* DATA SECTION *

theorem State.regionStart_keep {m : Nat} {s0 : State} (s : State) (a1 : _) (a2 : _) (hm : subMask 1053495 m = true) (h : Keep m s0 s) : Keep m s0 (State.regionStart s a1 a2) := by
  refine Keep.lift (f := 1053495) ?_ hm h
  unfold State.regionStart
  repeat' first
    | exact rfl
    | with_reducible exact Keep.refl _ _
    | with_reducible assumption
    | with_reducible apply State.bootUpd_keep
    | with_reducible apply State.quadStart_keep
    | with_reducible apply State.bbStart_keep
    | with_reducible apply State.pkStart_keep
    | with_reducible apply Keep.ite <;> intro _
    | with_reducible apply Keep.foldl <;> try intro _ _ _
    | with_reducible apply Keep.foldl_snd <;> try intro _ _ _
    | with_reducible refine Keep.of_snd ‹_ = (_, _)› ?_
    | with_reducible refine Keep.of_snd2 ‹_ = (_, _, _)› ?_
    | with_reducible apply Keep.of_id
    | split
    | dsimp only

theorem State.wakeFail_keep {m : Nat} {s0 : State} (s : State) (a1 : _) (a2 : _) (hm : subMask 17200 m = true) (h : Keep m s0 s) : Keep m s0 (State.wakeFail s a1 a2) := by
  refine Keep.lift (f := 17200) ?_ hm h
  unfold State.wakeFail
  repeat' first
    | exact rfl
    | with_reducible exact Keep.refl _ _
    | with_reducible assumption
    | with_reducible apply State.railsOff_keep
    | with_reducible apply State.pwrUpd_keep
    | with_reducible apply State.raise_keep
    | with_reducible apply State.ashAdd_keep
    | with_reducible apply State.setReg_keep
    | with_reducible apply Keep.ite <;> intro _
    | with_reducible apply Keep.foldl <;> try intro _ _ _
    | with_reducible apply Keep.foldl_snd <;> try intro _ _ _
    | with_reducible refine Keep.of_snd ‹_ = (_, _)› ?_
    | with_reducible refine Keep.of_snd2 ‹_ = (_, _, _)› ?_
    | with_reducible apply Keep.of_id
    | split
    | dsimp only

theorem State.regionApply_keep {m : Nat} {s0 : State} (s : State) (a1 : _) (a2 : _) (a3 : _) (a4 : _) (hm : subMask 134217727 m = true) (h : Keep m s0 s) : Keep m s0 (State.regionApply s a1 a2 a3 a4).2 := by
  refine Keep.lift (f := 134217727) ?_ hm h
  unfold State.regionApply
  repeat' first
    | exact rfl
    | with_reducible exact Keep.refl _ _
    | with_reducible assumption
    | with_reducible apply State.wakeFail_keep
    | with_reducible apply State.regionUp_keep
    | with_reducible apply State.ctApply_keep
    | with_reducible apply State.wakShow_keep
    | with_reducible apply State.regInit_keep
    | with_reducible apply State.regionStart_keep
    | with_reducible apply State.flowClear_keep
    | with_reducible apply State.hostStale_keep
    | with_reducible apply Keep.ite <;> intro _
    | with_reducible apply Keep.foldl <;> try intro _ _ _
    | with_reducible apply Keep.foldl_snd <;> try intro _ _ _
    | with_reducible refine Keep.of_snd ‹_ = (_, _)› ?_
    | with_reducible refine Keep.of_snd2 ‹_ = (_, _, _)› ?_
    | with_reducible apply Keep.of_id
    | split
    | dsimp only

theorem State.regionBack_keep {m : Nat} {s0 : State} (s : State) (a1 : _) (hm : subMask 134217727 m = true) (h : Keep m s0 s) : Keep m s0 (State.regionBack s a1) := by
  refine Keep.lift (f := 134217727) ?_ hm h
  unfold State.regionBack
  repeat' first
    | exact rfl
    | with_reducible exact Keep.refl _ _
    | with_reducible assumption
    | with_reducible apply State.regInit_keep
    | with_reducible apply State.lanesShow_keep
    | with_reducible apply State.memShow_keep
    | with_reducible apply State.regionUp_keep
    | with_reducible apply State.regionStart_keep
    | with_reducible apply State.setsRestore_keep
    | with_reducible apply State.dfsRestore_keep
    | with_reducible apply State.tmWake_keep
    | with_reducible apply Keep.ite <;> intro _
    | with_reducible apply Keep.foldl <;> try intro _ _ _
    | with_reducible apply Keep.foldl_snd <;> try intro _ _ _
    | with_reducible refine Keep.of_snd ‹_ = (_, _)› ?_
    | with_reducible refine Keep.of_snd2 ‹_ = (_, _, _)› ?_
    | with_reducible apply Keep.of_id
    | split
    | dsimp only

theorem State.twtReturn_keep {m : Nat} {s0 : State} (s : State) (hm : subMask 4194304 m = true) (h : Keep m s0 s) : Keep m s0 (State.twtReturn s) := by
  refine Keep.lift (f := 4194304) ?_ hm h
  unfold State.twtReturn
  repeat' first
    | exact rfl
    | with_reducible exact Keep.refl _ _
    | with_reducible assumption
    | with_reducible apply State.wacUpd_keep
    | with_reducible apply State.setWfld_keep
    | with_reducible apply Keep.ite <;> intro _
    | with_reducible apply Keep.foldl <;> try intro _ _ _
    | with_reducible apply Keep.foldl_snd <;> try intro _ _ _
    | with_reducible refine Keep.of_snd ‹_ = (_, _)› ?_
    | with_reducible refine Keep.of_snd2 ‹_ = (_, _, _)› ?_
    | with_reducible apply Keep.of_id
    | split
    | dsimp only

theorem State.wakeDone_keep {m : Nat} {s0 : State} (s : State) (hm : subMask 32719735 m = true) (h : Keep m s0 s) : Keep m s0 (State.wakeDone s) := by
  refine Keep.lift (f := 32719735) ?_ hm h
  unfold State.wakeDone
  repeat' first
    | exact rfl
    | with_reducible exact Keep.refl _ _
    | with_reducible assumption
    | with_reducible apply State.raise_keep
    | with_reducible apply State.tlyFence_keep
    | with_reducible apply State.set_keep
    | with_reducible apply State.pwrUpd_keep
    | with_reducible apply State.pathsCheck_keep
    | with_reducible apply State.setMode_keep
    | with_reducible apply State.twtReturn_keep
    | with_reducible apply State.coexSettle_keep
    | with_reducible apply State.fallback_keep
    | with_reducible apply Keep.ite <;> intro _
    | with_reducible apply Keep.foldl <;> try intro _ _ _
    | with_reducible apply Keep.foldl_snd <;> try intro _ _ _
    | with_reducible refine Keep.of_snd ‹_ = (_, _)› ?_
    | with_reducible refine Keep.of_snd2 ‹_ = (_, _, _)› ?_
    | with_reducible apply Keep.of_id
    | split
    | dsimp only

* EXERCISE *
An exact repetition of the data above is all that is needed.

* TASK ANSWER *
theorem State.regionStart_keep {m : Nat} {s0 : State} (s : State) (a1 : _) (a2 : _) (hm : subMask 1053495 m = true) (h : Keep m s0 s) : Keep m s0 (State.regionStart s a1 a2) := by
  refine Keep.lift (f := 1053495) ?_ hm h
  unfold State.regionStart
  repeat' first
    | exact rfl
    | with_reducible exact Keep.refl _ _
    | with_reducible assumption
    | with_reducible apply State.bootUpd_keep
    | with_reducible apply State.quadStart_keep
    | with_reducible apply State.bbStart_keep
    | with_reducible apply State.pkStart_keep
    | with_reducible apply Keep.ite <;> intro _
    | with_reducible apply Keep.foldl <;> try intro _ _ _
    | with_reducible apply Keep.foldl_snd <;> try intro _ _ _
    | with_reducible refine Keep.of_snd ‹_ = (_, _)› ?_
    | with_reducible refine Keep.of_snd2 ‹_ = (_, _, _)› ?_
    | with_reducible apply Keep.of_id
    | split
    | dsimp only

theorem State.wakeFail_keep {m : Nat} {s0 : State} (s : State) (a1 : _) (a2 : _) (hm : subMask 17200 m = true) (h : Keep m s0 s) : Keep m s0 (State.wakeFail s a1 a2) := by
  refine Keep.lift (f := 17200) ?_ hm h
  unfold State.wakeFail
  repeat' first
    | exact rfl
    | with_reducible exact Keep.refl _ _
    | with_reducible assumption
    | with_reducible apply State.railsOff_keep
    | with_reducible apply State.pwrUpd_keep
    | with_reducible apply State.raise_keep
    | with_reducible apply State.ashAdd_keep
    | with_reducible apply State.setReg_keep
    | with_reducible apply Keep.ite <;> intro _
    | with_reducible apply Keep.foldl <;> try intro _ _ _
    | with_reducible apply Keep.foldl_snd <;> try intro _ _ _
    | with_reducible refine Keep.of_snd ‹_ = (_, _)› ?_
    | with_reducible refine Keep.of_snd2 ‹_ = (_, _, _)› ?_
    | with_reducible apply Keep.of_id
    | split
    | dsimp only

theorem State.regionApply_keep {m : Nat} {s0 : State} (s : State) (a1 : _) (a2 : _) (a3 : _) (a4 : _) (hm : subMask 134217727 m = true) (h : Keep m s0 s) : Keep m s0 (State.regionApply s a1 a2 a3 a4).2 := by
  refine Keep.lift (f := 134217727) ?_ hm h
  unfold State.regionApply
  repeat' first
    | exact rfl
    | with_reducible exact Keep.refl _ _
    | with_reducible assumption
    | with_reducible apply State.wakeFail_keep
    | with_reducible apply State.regionUp_keep
    | with_reducible apply State.ctApply_keep
    | with_reducible apply State.wakShow_keep
    | with_reducible apply State.regInit_keep
    | with_reducible apply State.regionStart_keep
    | with_reducible apply State.flowClear_keep
    | with_reducible apply State.hostStale_keep
    | with_reducible apply Keep.ite <;> intro _
    | with_reducible apply Keep.foldl <;> try intro _ _ _
    | with_reducible apply Keep.foldl_snd <;> try intro _ _ _
    | with_reducible refine Keep.of_snd ‹_ = (_, _)› ?_
    | with_reducible refine Keep.of_snd2 ‹_ = (_, _, _)› ?_
    | with_reducible apply Keep.of_id
    | split
    | dsimp only

theorem State.regionBack_keep {m : Nat} {s0 : State} (s : State) (a1 : _) (hm : subMask 134217727 m = true) (h : Keep m s0 s) : Keep m s0 (State.regionBack s a1) := by
  refine Keep.lift (f := 134217727) ?_ hm h
  unfold State.regionBack
  repeat' first
    | exact rfl
    | with_reducible exact Keep.refl _ _
    | with_reducible assumption
    | with_reducible apply State.regInit_keep
    | with_reducible apply State.lanesShow_keep
    | with_reducible apply State.memShow_keep
    | with_reducible apply State.regionUp_keep
    | with_reducible apply State.regionStart_keep
    | with_reducible apply State.setsRestore_keep
    | with_reducible apply State.dfsRestore_keep
    | with_reducible apply State.tmWake_keep
    | with_reducible apply Keep.ite <;> intro _
    | with_reducible apply Keep.foldl <;> try intro _ _ _
    | with_reducible apply Keep.foldl_snd <;> try intro _ _ _
    | with_reducible refine Keep.of_snd ‹_ = (_, _)› ?_
    | with_reducible refine Keep.of_snd2 ‹_ = (_, _, _)› ?_
    | with_reducible apply Keep.of_id
    | split
    | dsimp only

theorem State.twtReturn_keep {m : Nat} {s0 : State} (s : State) (hm : subMask 4194304 m = true) (h : Keep m s0 s) : Keep m s0 (State.twtReturn s) := by
  refine Keep.lift (f := 4194304) ?_ hm h
  unfold State.twtReturn
  repeat' first
    | exact rfl
    | with_reducible exact Keep.refl _ _
    | with_reducible assumption
    | with_reducible apply State.wacUpd_keep
    | with_reducible apply State.setWfld_keep
    | with_reducible apply Keep.ite <;> intro _
    | with_reducible apply Keep.foldl <;> try intro _ _ _
    | with_reducible apply Keep.foldl_snd <;> try intro _ _ _
    | with_reducible refine Keep.of_snd ‹_ = (_, _)› ?_
    | with_reducible refine Keep.of_snd2 ‹_ = (_, _, _)› ?_
    | with_reducible apply Keep.of_id
    | split
    | dsimp only

theorem State.wakeDone_keep {m : Nat} {s0 : State} (s : State) (hm : subMask 32719735 m = true) (h : Keep m s0 s) : Keep m s0 (State.wakeDone s) := by
  refine Keep.lift (f := 32719735) ?_ hm h
  unfold State.wakeDone
  repeat' first
    | exact rfl
    | with_reducible exact Keep.refl _ _
    | with_reducible assumption
    | with_reducible apply State.raise_keep
    | with_reducible apply State.tlyFence_keep
    | with_reducible apply State.set_keep
    | with_reducible apply State.pwrUpd_keep
    | with_reducible apply State.pathsCheck_keep
    | with_reducible apply State.setMode_keep
    | with_reducible apply State.twtReturn_keep
    | with_reducible apply State.coexSettle_keep
    | with_reducible apply State.fallback_keep
    | with_reducible apply Keep.ite <;> intro _
    | with_reducible apply Keep.foldl <;> try intro _ _ _
    | with_reducible apply Keep.foldl_snd <;> try intro _ _ _
    | with_reducible refine Keep.of_snd ‹_ = (_, _)› ?_
    | with_reducible refine Keep.of_snd2 ‹_ = (_, _, _)› ?_
    | with_reducible apply Keep.of_id
    | split
    | dsimp only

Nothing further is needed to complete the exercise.